The ambitious, $45 million project — financed largely by the government of Japan and supervised by the Kabul mayor’s office — will eventually produce 60 miles of smooth pavement and modern drainage in an aged, war-savaged capital where the population has exploded from 2 million to 5 million in the past decade. For now, though, it has produced mostly chaos and complaints.
“I can’t sleep at night because the machines are so loud, and I can’t breathe during the day because of all the dust,” said Mir Hazrat, 70, the caretaker of a mosque in the Qalai-Fatullah district. He and his friend Fahim Hasibullah, a legless land-mine victim in a wheelchair, spend their days on the sidewalk, watching the work inch ahead. “I just pray they get done before the snow comes,” Hazrat says darkly.
The tumult is most intense along the 10-block commercial stretch between Qalai-Fatullah and Shar-i-Nau, which is lined with a hodgepodge of bakeries, barbers, fish markets, plumbing suppliers and fashion boutiques with mannequins in sequined gowns. Beggars, phone-card hawkers and onion-cart pushers complete the tableau, squeezing between stuck cars and mountains of rubble.
Mohammed Ismael, 65, owns a stylish real estate office on one of the worst-hit blocks.

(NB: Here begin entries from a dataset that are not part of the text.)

/-- HLT and SEC registers. -/
def readHlt (s : State) (off : Nat) : Nat :=
  let i := margin s s.hlt.sel
  let mhz := fun (c : Nat) => nominalMhz s.hlt.sel * c / 32
  match off with
  | 0x50000 => hltStatus s
  | 0x50004 => s.hlt.vmin + 65536 * s.hlt.vmax
  | 0x50008 => s.hlt.floor + 256 * s.hlt.slackTarget
  | 0x5000C => s.hlt.sel
  | 0x50010 => i.vTarget + 65536 * i.vNow
  | 0x50014 => mhz i.cap + 65536 * mhz i.now
  | 0x50018 => i.slack + 256 * i.degradation
  | 0x5001C => i.coverAge + 65536 * b2n i.failed
  | 0x50020 => s.hlt.planNo
  | 0x50024 => (s.hlt.planStart + 86400000 - s.glb.lifetime) / 1000
  | 0x50028 => s.hlt.life
  | 0x50030 => half s.hlt.forcedAt false
  | 0x50034 => half s.hlt.forcedAt true
  | 0x50038 => s.hlt.forcedIsland
  | 0x50040 => s.hlt.overrides
  | 0x50044 => s.hlt.slicesDone
  | 0x50048 => s.hlt.slicesAborted
  | 0x5004C => s.hlt.forcedWindows
  | 0x50050 => s.hlt.retChecks
  | 0x50054 => s.hlt.retLost
  | 0x50058 => s.hlt.avsErrors
  | 0x60000 => secStatus s
  | 0x60004 => s.sec.selftestFailed + 2 ^ 24 * s.sec.ageH
  | 0x60008 => s.sec.alarm
  | 0x6000C => s.sec.idleS
  | 0x60010 => s.sec.contexts.length + 256 * (s.sec.contexts.filter (fun c => c.2.kite.isSome)).length + 65536 * s.sec.dgPeak
  | 0x60014 => s.sec.keyHits
  | 0x60018 => s.sec.keyMisses
  | 0x6001C => s.sec.zeroises
  | 0x60020 => s.sec.alarms
  | 0x60024 => s.sec.dgTimeouts
  | 0x60028 => s.sec.exhausted
  | _ =>
    if 0x60100 ≤ off ∧ off < 0x60180 then mgetD s.sec.msCount ((off - 0x60100) / 4) 0
    else if 0x61000 ≤ off ∧ off < 0x61800 ∧ (off - 0x61000) % 0x40 < 48 then
      num (milestone s ((off - 0x61000) / 0x40)) ((off - 0x61000) % 0x40) 4
    else 0

/-- Entries in 64 KiB units (Table 14.15). -/
def mirrorUnits (blocks : Nat) : Nat := (blocks + 15) / 16

/-- PAIR and MESH registers. -/
def readPair (s : State) (off : Nat) : Nat :=
  let w := fun (i : Nat) => let x := s.pair.witness.getD i (0, false); x.1 + 2 ^ 31 * b2n x.2
  let g := mget s.mesh.groups s.mesh.slotSel
  match off with
  | 0x70000 => pairStatus s
  | 0x70004 => half s.pair.partner false
  | 0x70008 => half s.pair.partner true
  | 0x70010 => w 0
  | 0x70014 => w 1
  | 0x70018 => w 2
  | 0x70020 => s.pair.events
  | 0x70024 => mirrorUnits (mirrorUsed s) + 65536 * mirrorUnits ((s.pair.entriesIn.map (fun e => e.data.length / 4096)).sum)
  | 0x70030 => s.pair.replays
  | 0x70034 => s.pair.gcmFails
  | 0x70038 => s.pair.linkResets
  | 0x7003C => s.pair.badMessages
  | 0x70040 => s.pair.mirrorWaits
  | 0x70044 => s.pair.handbackLeft
  | 0x80000 => s.mesh.node + 2 ^ 11 * b2n s.mesh.configured + 2 ^ 12 * s.mesh.xs + 2 ^ 16 * s.mesh.ys + 2 ^ 20 * s.mesh.zs +
      2 ^ 23 * s.mesh.wrap
  | 0x80004 => ((List.range 6).map (fun p => (b2n (portAt s p).enabled + 2 * b2n (portAt s p).up + 4 * b2n (portAt s p).failed +
      8 * b2n ((portAt s p).enabled && linkFailed s s.mesh.node p && s.mesh.configured)) * 16 ^ p)).sum
  | 0x80008 => meshStatus s
  | 0x8000C => s.mesh.rate
  | 0x80010 => s.mesh.slotSel
  | 0x80014 => match g with
    | some x => x.id + 2 ^ 12 * x.k + 2 ^ 17 * x.m + 2 ^ 20 * x.index + 2 ^ 25 * x.state
    | none => 0
  | 0x80018 => match g with
    | some x => bitSet x.lost
    | none => 0
  | 0x80020 => (s.mesh.stripes.filter (fun x => x.hasAcc)).length + 65536 * s.mesh.accPeak
  | 0x80024 => s.mesh.stripesClosed
  | 0x80028 => s.mesh.zeroPositions
  | 0x8002C => s.mesh.late
  | 0x80030 => s.mesh.abandoned
  | 0x80034 => s.mesh.reconDone
  | 0x80038 => s.mesh.reconServed
  | 0x8003C => s.mesh.replays
  | 0x80040 => s.mesh.linkResets
  | 0x80044 => s.mesh.gcmFails
  | 0x80048 => s.mesh.badPackets
  | 0x8004C => s.mesh.detoured
  | _ => if 0x80050 ≤ off ∧ off < 0x80068 then (portAt s ((off - 0x80050) / 4)).sat else 0

/-- Saved contexts of a hub's clusters (Table 8.16). -/
def spillUsed (s : State) (hub : Nat) : Nat := (s.kite.insts.filter (fun i => i.cluster / 2 == hub && i.state == .saved)).length

/-- DRC and MED registers. -/
def readMed (s : State) (off : Nat) : Nat :=
  let m := s.med
  match off with
  | 0x90000 => s.drc.rate + 4 * b2n s.drc.x4 + 8 * b2n s.drc.twoRanks + 16 * s.drc.density + 64 * s.drc.capacity
  | 0x90004 => drcStatus s
  | 0x90008 => s.drc.leaf + 1024 * s.hst.arenaCur + 2 ^ 18 * s.drc.directory
  | 0x9000C => feature s 6 + 4096 * feature s 7
  | 0x90010 => drcMark s 0
  | 0x90014 => drcMark s 1
  | 0x90018 => drcMark s 2
  | 0x9001C => drcMark s 3
  | 0x90020 => s.drc.crossings + 65536 * s.drc.maxOwed
  | 0x90030 => s.drc.corrected
  | 0x90034 => s.drc.uncorrectable
  | 0x90038 => s.drc.inorder
  | 0x9003C => s.drc.nrCount
  | 0x90040 => s.drc.scrubPasses
  | 0x90044 => ((List.range 8).map (fun r => mgetD s.drc.temp r 0 % 16 * 16 ^ r)).sum
  | 0xA0000 => m.channels + 64 * m.luns + 4096 * m.planes + 32768 * m.blockMib
  | 0xA0004 => b2n m.gcActive + 2 * b2n (gcUrgent s) + 4 * b2n m.cfgReject +
      8 * b2n m.profileRefused
  | 0xA0008 => m.gcStart + 256 * m.gcUrgent + 65536 * b2n m.stripeAware
  | 0xA000C => m.sealMs
  | 0xA0010 => m.bands.length
  | 0xA0014 => bandCount s .free
  | 0xA0018 => (m.bands.filter (fun b => b.2.state == .drained && !b.2.unreleased.isEmpty)).length
  | 0xA001C => m.bandsRetired
  | 0xA0020 => m.leafHits
  | 0xA0024 => m.leafMisses
  | 0xA0028 => (m.leafCache.filter (fun p => p.dirty)).length
  | 0xA002C => (m.volumes.map (fun v => (v.2.dir.filter (fun d => match d.2 with
      | .extent _ _ => true
      | _ => false)).length)).sum
  | 0xA0030 => m.gcDiscards
  | 0xA0034 => m.epochMismatch
  | 0xA0100 => spareReport s + 4 * b2n m.holdupRo + 256 * spareLevel s +
      2 ^ 24 * ((worstChannel s).map (fun c => c.number) |>.getD 0)
  | 0xA0104 => medJournal s
  | 0xA0108 => medDump s
  | 0xA010C => m.relocLevel + 256 * m.bandLimit + 65536 * b2n m.patrolPause
  | 0xA0110 => half ((newestRoot s).map (fun r => r.ckptNo) |>.getD 0) false
  | 0xA0114 => half ((newestRoot s).map (fun r => r.ckptNo) |>.getD 0) true
  | 0xA0118 => m.journalStalls
  | 0xA011C => m.dumpUs
  | 0xA0120 => overdueBands s
  | 0xA0124 => m.patrolReads
  | 0xA0128 => m.relocations
  | 0xA012C => (least Channel.spare m.chans).map Channel.spare |>.getD 0
  | _ => 0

With no customers, he spent last week watching workmen pound metal struts into the ditch below his doorstep. “They should have done this years ago,” he said. “Now the foreigners are leaving, business is dead, and I can’t find a place to park my car.”
Like every project here, the street work has created an economic pyramid that reflects the stark stratification of Afghan society today. At the bottom are the jump-suited laborers, some in their 60s, who earn about $8 per day digging ditches and carrying loads. Many said they were jobless before the project started.
“I feel very lucky to have this job,” said Mohammed Karim, 38, leaning on his shovel. He said he left school after third grade, and has been working with his hands ever since. He spent years doing construction in Iran, but his visa expired last year and he was deported. His wife and six children live in northern Afghanistan’s Takhar province, and he takes a bus to see them once a month. “I bring them money to buy food, and then I come back,” he said.
Further up the ladder are the crew managers, safety inspectors and site engineers, who wear bright yellow vests and carry clipboards. They include Afghan university students working part-time and Pakistanis who have been brought by contractors because there are still not enough skilled Afghans to do technical tasks, even after a decade of international aid and education programs.